Description of the task: In the records below, find the line containing "feed l s = .next t →" and restate it and all lines after it exactly, through the last line.

Data:

/-- Rules R193 and R194: over an all-zero frame RGB is 0 in every cycle. Over a uniform frame every word of a plane is the
same, and its two halves agree. -/
def Obligations.ZeroAndUniformFrames : Prop :=
  (∀ s : State, s.Inv → (∀ a, a < s.cfg.N → s.current.read a = 0) → (pins s).RGB = 0) ∧
  (∀ (c : Config) (m : Memory) (red green blue : Byte),
    (∀ y x, y < c.H → x < c.W → m.read (frameOffset c y x .red) = red ∧ m.read (frameOffset c y x .green) = green ∧
      m.read (frameOffset c y x .blue) = blue) →
    ∀ (p : Plane) (r x : Nat), r < c.R → x < c.W →
      let half := BitVec.ofBool ((gamma c .blue blue).getLsbD p.val) ++
        BitVec.ofBool ((gamma c .green green).getLsbD p.val) ++ BitVec.ofBool ((gamma c .red red).getLsbD p.val)
      colourWord c m p r x = half ++ half)

/-! ## Timing and determinism of the scan (42_scan.md)
The cycles of a pass are numbered from 0, the IDLE cycle: the cycle n of a pass is the state after n clk_r edges. -/

/-- Rule R189: a pass lasts T_pass(b, take) clk_r cycles from its IDLE cycle to the next, whatever clk_i does, and the
longest is T_pass(7, true). -/
def Obligations.PassLastsItsLength : Prop :=
  (∀ (s : State) (l : List Input), s.Inv → runsR s = true → s.st = .idle → noReset l = true →
    let T := 1 + (if s.pend_r = true ∨ s.preq_s2 ≠ s.pub_ack then s.cfg.N else 0)
      + s.cfg.R * (11 * (2 * s.cfg.P * (s.cfg.W + 1)) + ((List.finRange 11).map fun p => delay s.cfg s.bucket_r p).sum)
    ∃ t, feed l s = .next t ∧
      (0 < renderEdges l → renderEdges l < T → t.st ≠ .idle) ∧ (renderEdges l = T → t.st = .idle)) ∧
  (∀ (c : Config) (b : Bucket) (take : Bool), passLength c b take ≤ passLength c 7 true)

/-- Rule R187: slot (p, r) starts in its cycle of the pass, and its HOLD cycles are the ones from 2P(W+1) on, whatever
clk_i does. -/
def Obligations.SlotsStartOnTime : Prop :=
  ∀ (s : State) (l : List Input) (p : Plane) (r i : Nat), s.Inv → runsR s = true → s.st = .idle → noReset l = true →
    r < s.cfg.R → i < slotLength s.cfg s.bucket_r p →
    renderEdges l = slotStart s.cfg s.bucket_r (swapTaken s) p r + i →
    ∃ t, feed l s = .next t ∧ t.st = .scan ∧ t.p = p ∧ t.r.toNat = r ∧ t.j = i ∧ t.pass_bucket = s.bucket_r ∧
      ((pins t).OE_N = false ↔ 2 * s.cfg.P * (s.cfg.W + 1) ≤ i)

/-- Rule R195: the configuration, the bucket, the swap decision, `addr_reg` at the start of a pass and `current` where SCAN
begins fix the pins of every cycle of the pass, whatever clk_i does and whatever else the two states hold. Up to SCAN the
pins are dark with ADDR held. -/
def Obligations.PassIsDeterministic : Prop :=
  ∀ s s' : State, s.Inv → s'.Inv → runsR s = true → runsR s' = true → s.st = .idle → s'.st = .idle →
    s.cfg = s'.cfg → s.bucket_r = s'.bucket_r → swapTaken s = swapTaken s' → s.addr_reg = s'.addr_reg →
    (∀ (l : List Input) (t : State), noReset l = true → renderEdges l < scanStart s.cfg (swapTaken s) →
      feed l s = .next t → pins t = ⟨0, false, s.addr_reg, false, true⟩) ∧
    (∀ (l l' m m' : List Input) (u u' t t' : State), noReset (l ++ m) = true → noReset (l' ++ m') = true →
      renderEdges l = scanStart s.cfg (swapTaken s) → renderEdges l' = scanStart s.cfg (swapTaken s) →
      feed l s = .next u → feed l' s' = .next u' → u.current = u'.current →
      renderEdges m = renderEdges m' →
      scanStart s.cfg (swapTaken s) + renderEdges m ≤ passLength s.cfg s.bucket_r (swapTaken s) →
      feed m u = .next t → feed m' u' = .next t' → pins t = pins t')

Response box:
      feed l s = .next t → pins t = ⟨0, false, s.addr_reg, false, true⟩) ∧
    (∀ (l l' m m' : List Input) (u u' t t' : State), noReset (l ++ m) = true → noReset (l' ++ m') = true →
      renderEdges l = scanStart s.cfg (swapTaken s) → renderEdges l' = scanStart s.cfg (swapTaken s) →
      feed l s = .next u → feed l' s' = .next u' → u.current = u'.current →
      renderEdges m = renderEdges m' →
      scanStart s.cfg (swapTaken s) + renderEdges m ≤ passLength s.cfg s.bucket_r (swapTaken s) →
      feed m u = .next t → feed m' u' = .next t' → pins t = pins t')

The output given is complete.